- EXTRACTED ENTRIES
-- ==== Sys2Proof/Machine/Images.lean ====
section
/-!
DEFINITION. Nearad images (16 R391 to R394, R397, R398): their layout, the tests of Table 16.6, and the image a CONFIG_ONLY image is
built into.
-/
namespace Sys2Proof

/-! ### Fields (Tables 16.2 to 16.5) -/

def imgConfigOnly (m : List Byte) : Bool := (leAt m 9 1).testBit 0
def imgFwMajor (m : List Byte) : Nat := leAt m 8 1
def imgFwMinor (m : List Byte) : Nat := leAt m 10 2
def imgSecVersion (m : List Byte) : Nat := leAt m 12 1
def imgFwLen (m : List Byte) : Nat := leAt m 16 4
def imgCfgOff (m : List Byte) : Nat := leAt m 20 4
def imgCfgLen (m : List Byte) : Nat := leAt m 24 4
def imgHasCfg (m : List Byte) : Bool := imgCfgLen m != 0
/-- The configuration part. -/
def imgCfg (m : List Byte) : List Byte := slice m (imgCfgOff m) (imgCfgLen m)
def imgSerial (m : List Byte) : Nat := if imgHasCfg m then leAt (imgCfg m) 8 8 else 0
/-- Section entry e: type, offset, length, digest. -/
def imgSection (m : List Byte) (e : Nat) : Nat × Nat × Nat × List Byte :=
  let b := slice m (256 + 64 * e) 64
  (leAt b 0 2, leAt b 4 4, leAt b 8 4, slice b 12 48)

/-- Bytes of an image slot (Table 16.1). -/
def slotCapacity : Nat := 48 * 2 ^ 20 - 4096

/-! ### The tests of Table 16.6 -/

def zeros (m : List Byte) (i n : Nat) : Bool := (slice m i n).all (· == 0)

/-- The configuration part is laid out as Table 16.5 and R391 say: header, entries, signature block. -/
def cfgLayoutOk (c : List Byte) : Bool :=
  decide (320 ≤ c.length) && leAt c 0 4 == 0x3146434E && leAt c 4 2 == 1 && zeros c 20 44 && c.length == 64 + leAt c 16 4 + 256 &&
  zeros c (c.length - 254) 2 && zeros c (c.length - 155) 3 && zeros c (c.length - 56) 56

/-- Code 0x02: magic, format, flags, lengths, offsets, section count and reserved fields. -/
def imgLayoutOk (m : List Byte) (configOnly : Bool) : Bool :=
  let fw := imgFwLen m
  let n := if configOnly then 0 else 7
  let secs := (List.range n).map (imgSection m)
  decide (4096 ≤ m.length) && decide (m.length ≤ slotCapacity) && leAt m 0 4 == 0x3144524E && leAt m 4 2 == 1 &&
  leAt m 9 1 == b2n configOnly && decide (imgSecVersion m ≤ 63) && zeros m 13 3 && zeros m 30 226 && leAt m 28 2 == n &&
  zeros m (256 + 64 * n) (3840 - 64 * n) && fw % 4096 == 0 && decide (fw ≤ m.length) &&
  (if imgHasCfg m then decide (fw ≤ imgCfgOff m) && decide (imgCfgOff m + imgCfgLen m ≤ m.length) && cfgLayoutOk (imgCfg m)
   else imgCfgOff m == 0) &&
  (if configOnly then fw == 4096 && imgCfgOff m == 4096
   else
    decide (8192 ≤ fw) &&
    (List.range 7).all (fun e =>
      let s := imgSection m e
      let next := if e = 6 then fw - 4096 else (imgSection m (e + 1)).2.1
      zeros m (256 + 64 * e + 2) 2 && zeros m (256 + 64 * e + 60) 4 && s.2.1 % 4096 == 0 && decide (s.2.1 + s.2.2.1 ≤ next)) &&
    (match secs.head? with | some s => s.2.1 == 4096 | none => true) &&
    zeros m (fw - 4094) 2 && zeros m (fw - 3995) 3 && zeros m (fw - 3896) 56)

/-- A signature block (Table 16.4) signs a message with a key of a slot that is filled and not revoked. -/
def signedBy (block msg : List Byte) (slotDigest : Nat → Option (List Byte)) : Bool :=
  let key := slice block 4 97
  leAt block 0 1 == 1 && decide (leAt block 1 1 < 4) &&
  (match slotDigest (leAt block 1 1) with
   | none => false
   | some d => sha384 key == d && ecdsaVerify key (slice block 104 96) (sha384 msg))

/-- Code 0x03: the firmware signature, made with CFG_OFF and CFG_LEN taken as zero (R392). -/
def fwSigned (m : List Byte) (keys : List (List Byte × Bool)) : Bool :=
  let fw := imgFwLen m
  decide (8192 ≤ fw) &&
  signedBy (slice m (fw - 4096) 256) ((m.take 20) ++ List.replicate 8 0#8 ++ slice m 28 (fw - 4096 - 28))
    (fun k => match keys[k]? with | some (d, false) => some d | _ => none)

/-- Code 0x04: section digests, and each type 1 to 7 once. -/
def sectionsOk (m : List Byte) : Bool :=
  let s := (List.range 7).map (imgSection m)
  s.all (fun e => sha384 (slice m e.2.1 e.2.2.1) == e.2.2.2) && (List.range' 1 7).all (fun t => (s.filter (fun e => e.1 == t)).length == 1)

/-- Code 0x07: no configuration part, or one that the owner signed (R392). -/
def ownerSigned (m : List Byte) (owners : List (List Byte × Bool)) : Bool :=
  let c := imgCfg m
  !imgHasCfg m || signedBy (c.drop (c.length - 256)) (c.take (c.length - 256))
    (fun k => match owners[k]? with | some (d, false) => some d | _ => none)

/-- The configuration an image carries; every field at its default without a configuration part. -/
def imgConfig (m : List Byte) : Option Cfg :=
  if imgHasCfg m then
    let c := imgCfg m
    Cfg.parseEntries (leAt c 6 2) (slice c 64 (leAt c 16 4)) 0 Cfg.dflt
  else some Cfg.dflt

/-- The first failure among codes with their tests, 0 for none. -/
def firstCode (l : List (Nat × Bool)) : Nat := ((l.find? (fun e => !e.2)).map (·.1)).getD 0

/-- Codes 0x03 to 0x06 on the firmware part of `m`. -/
def fwCodes (m : List Byte) (f : Machine.Flash) : List (Nat × Bool) :=
  [(0x03, fwSigned m f.mbawen), (0x04, sectionsOk m), (0x05, decide (f.secMin ≤ imgSecVersion m)),
   (0x06, leAt m 6 2 == arithRev && imgFwMajor m == 1)]

/-- Codes 0x07 to 0x0A on the configuration part of `m`. -/
def cfgCodes (m : List Byte) (owners : List (List Byte × Bool)) (serial : Nat) : List (Nat × Bool) :=
  [(0x07, ownerSigned m owners), (0x08, !imgHasCfg m || decide (serial ≤ imgSerial m)), (0x09, (imgConfig m).isSome),
   (0x0A, ((imgConfig m).map Cfg.crossOk).getD false)]

/-- Code 0x0C: the regions fit the allocatable capacity under the fault map (R105): no partition has lost more pseudo-channels than
are set aside. -/
def Cfg.fitsMap (c : Cfg) (retired : List Nat) : Bool :=
  c.regionsFit && (List.range 16).all (fun p => decide ((retired.filter (fun k => k / 16 == p)).length ≤ c.hbmPcReserve))

/-- Code 0x0B: every coordinate below its extent (06 R135). -/
def Cfg.coordsOk (c : Cfg) (locus : Nat) : Bool := (List.range 4).all (fun d => decide (Machine.coordOf locus d < c.extent d))

/-- The image that a CONFIG_ONLY image makes of a booted one: its firmware part, then the new configuration part (R398). -/
def composeImage (booted m : List Byte) : List Byte :=
  let fw := imgFwLen booted
  let part := booted.take fw
  part.take 20 ++ leBytes 4 fw ++ leBytes 4 (imgCfgLen m) ++ part.drop 28 ++ imgCfg m

end Sys2Proof

namespace Sys2Proof.Machine

/-- Codes 0x01 to 0x0A on a slot at boot (R394). -/
def Slot.reject (q : Slot) (f : Flash) : Nat :=
  let m := q.image
  firstCode ([(0x01, q.st == .valid && decide (q.tries < 3)), (0x02, imgLayoutOk m false)] ++ fwCodes m f ++ cfgCodes m f.owners f.serial)

/-- The codes IMG_COMMIT applies to an image as written, and the image it stores (R394, R398). -/
def commitTest (m booted : List Byte) (f : Flash) : Nat × List Byte :=
  let fits := (0x0C, ((imgConfig m).map (fun c => c.fitsMap f.retiredPcs)).getD false)
  if imgConfigOnly m then
    (firstCode ([(0x02, imgLayoutOk m true)] ++ fwCodes booted f ++ cfgCodes m f.owners f.serial ++ [fits]), composeImage booted m)
  else (firstCode ([(0x02, imgLayoutOk m false)] ++ fwCodes m f ++ cfgCodes m f.owners f.serial ++ [fits]), m)

end Sys2Proof.Machine
end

- AIM OF THE EXERCISE
Copy each line of the listing that holds the word "namespace".

- RESPONSE AREA
namespace Sys2Proof
namespace Sys2Proof.Machine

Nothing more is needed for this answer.